Director Compensation Structure Analysis
- 2024 changes: Annual equity retainer increased to $215,000 (from $190,000) and cash retainer to $100,000 (from $90,000) to align with peer median per F.W. Cook.
- Mix: For Salem, 2024 pay mix is weighted to cash due to Board Chair retainer ($250,000) plus director/committee fees; equity retainer remains standardized across directors not declining compensation.

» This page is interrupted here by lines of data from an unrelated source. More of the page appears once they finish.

-- ==== Sys2Proof/Machine/HostFamily.lean ====
section
/-! DEFINITION. The host's commands that change the station: CLAIM, RELEASE, REFETCH, LOAD ENTRY, START and LEAVE
(chapters 3, 6, 8, 9 and 10). -/

namespace Sys2Proof.Machine

/-- The command's result is its one response byte (R164, R170, R171, R175). -/
def State.answerResult (s : State) (result : Result) : State := s.answer result [byteOf result.code]

/-! ### CLAIM, RELEASE, REFETCH -/

/-- CLAIM (R107, R170). -/
def execClaim (window : Byte) (s : State) : Answer :=
  .next (if s.portReady then
      ((s.hostClaim window.toNat).1.answerResult (s.hostClaim window.toNat).2).settleMemory
    else s)

/-- RELEASE (R108, R170). -/
def execRelease (window : Byte) (s : State) : Answer :=
  .next (if s.portReady then
      ((s.hostRelease window.toNat).1.answerResult (s.hostRelease window.toNat).2).settleMemory
    else s)

/-- REFETCH (R142, R171). -/
def execRefetch (window : Byte) (s : State) : Answer :=
  .next (if s.portReady then
      ((s.hostRefetch window.toNat).1.answerResult (s.hostRefetch window.toNat).2).settleMemory
    else s)

/-! ### LOAD ENTRY (R47, R175) -/

/-- A grant left over from the run that ended completes without report, before the table it was made under changes
(R64, R71; log 18). A discarded snapshot does not touch the table and goes on. -/
def State.finishWithdrawn (s : State) : State :=
  match s.mirror.holder, s.mirror.inbound with
  | some .application, e :: rest => (s.applyEntry e rest).releaseMemory
  | some .application, [] => s.releaseMemory
  | some (.zeroFill _), _ => s.zeroRanges.releaseMemory
  | some (.fillRead _), _ => s.releaseMemory
  | some (.snapshot _ _ _), _ => s
  | none, _ => s

/-- A loaded window leaves the change set unless its new entry is watched (R181). -/
def State.keepIfWatched (s : State) (w : Nat) : State :=
  { s with report.changes := if (s.entry w).isWatched then s.report.changes else s.report.changes.filter (· != w) }

/-- The fields replace the entry whole (R47, R175, R181). -/
def State.setTableEntry (s : State) (index : Nat) (e : Entry) : State :=
  { s.finishWithdrawn with layout.table := s.layout.table.set index e }.keepIfWatched index

/-- LOAD ENTRY's first result that applies, and its effect (R47, R166, R175). -/
def State.hostLoad (s : State) (index : Nat) (loaded : Option Entry) : State × Result :=
  if s.ctl.state ≠ .stopped then (s, .wrongState)
  else if Config.windows ≤ index then (s, .illegal)
  else match loaded with
    | some e => (s.setTableEntry index e, .done)
    | none => (s, .illegal)

/-- LOAD ENTRY (R47, R175, R189). -/
def execLoadEntry (index flags policy : Byte) (base : Word) (size owner lease loc : Byte) (s : State) : Answer :=
  .next (if s.portReady then
      ((s.hostLoad index.toNat (Entry.ofPortBytes flags policy base size owner lease loc)).1.answerResult
        (s.hostLoad index.toNat (Entry.ofPortBytes flags policy base size owner lease loc)).2).arbitrate
    else s)

/-! ### START (R55, R56, R149) -/

/-- The memory and the inbound queue at START: bytes outside the new local ranges are 00 (R56, R59, R71). -/
def State.startMemory (s : State) : State :=
  { s.finishWithdrawn with
    mirror.mem := Memory.keep s.finishWithdrawn.mirror.mem (ownedLocal s.layout.table)
    mirror.inbound := []
    mirror.zeroPending := false }

/-- The line interface begins to follow the line under the synchronisation condition, L UNKNOWN, the silence count at
0; both run counters are 0 (R7, R20 to R22, R149). -/
def State.startLine (s : State) : State :=
  { s with line := { Line.reset with awaitSync := true }
           rx := { frame := none, objectionRun := 0, cleanRun := 0 } }

/-- The signature and the guard positions are those of the validated table; the change set keeps the watched windows
(R54, R57, R181). -/
def State.startTable (s : State) : State :=
  { s with
    layout.signature := signatureOf s.layout.table
    claims := freshGuards s.layout.table
    report.changes := s.report.changes.filter fun w => (s.entry w).isWatched }

/-- START of a sound table, in one step (R56, R91, R129, R144, R149). -/
def State.startStation (s : State) : State :=
  let empty := s.startMemory.startLine.startTable.clearControl.resetTurn.clearService.clearCopies.clearRoster
  { empty with pub.queue := [] }.moveTo .listening .start

/-- START's three response bytes: the result and the two detail bytes; both are kept as last result and last detail
(R164, R175). -/
def State.answerStart (s : State) (result : Result) (detail : Option TableFault) : State :=
  { s.answer result (byteOf result.code :: detailBytes detail) with port.lastDetail := detail }

/-- START's first result that applies, and its effect (R149, R166). -/
def State.hostStart (s : State) : State :=
  if s.ctl.state ≠ .stopped then s.answerStart .wrongState none
  else match validate s.layout.table with
    | some fault => s.answerStart .tableError (some fault)
    | none => s.startStation.answerStart .done none

/-- START (R149, R175). -/
def execStart (s : State) : Answer := .next (if s.portReady then s.hostStart.arbitrate else s)

/-! ### LEAVE (R160) -/

/-- LEAVE by the station state (R160). -/
def State.hostLeave (s : State) : State × Result :=
  match s.ctl.state with
  | .stopped => (s, .wrongState)
  | .listening | .muted | .incompatible => (s.stop .leave, .done)
  | .joining | .active => (s.leaveGroup, .done)
  | .leaving => (s, .redundant)

/-- LEAVE (R160, R175). It sets the last result and detail as its own result, also where it changes the station state
(R164, R175; R176 lists LEAVE among the changes that keep them: log 35). -/
def execLeave (s : State) : Answer :=
  .next (if s.portReady then (s.hostLeave.1.answerResult s.hostLeave.2).settleMemory else s)

end Sys2Proof.Machine
end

- Caps: Omnibus plan caps overall director compensation at $750,000 (higher cap for Chair).
Insider Trades
- Reported activity: Proxy notes a late Form 4 for Salem (issuance of deferred stock units) filed one day late due to administrative error; no additional Form 4 transaction details are disclosed in the proxy.
Governance Assessment
- Strengths: Independent Chair with deep finance/transactions background; Audit and Finance Committee memberships with “financial expert” designation; robust anti‑hedging/pledging and clawback policies; director ownership guidelines with compliance/on‑track status; structured director pay with clear caps; strong say‑on‑pay support.
- Watch items: Administrative late Section 16 filing; perquisite use of facilities (modest); concentrated shareholder representation on Board warrants continued monitoring for potential perceived influence, though independence is affirmatively determined.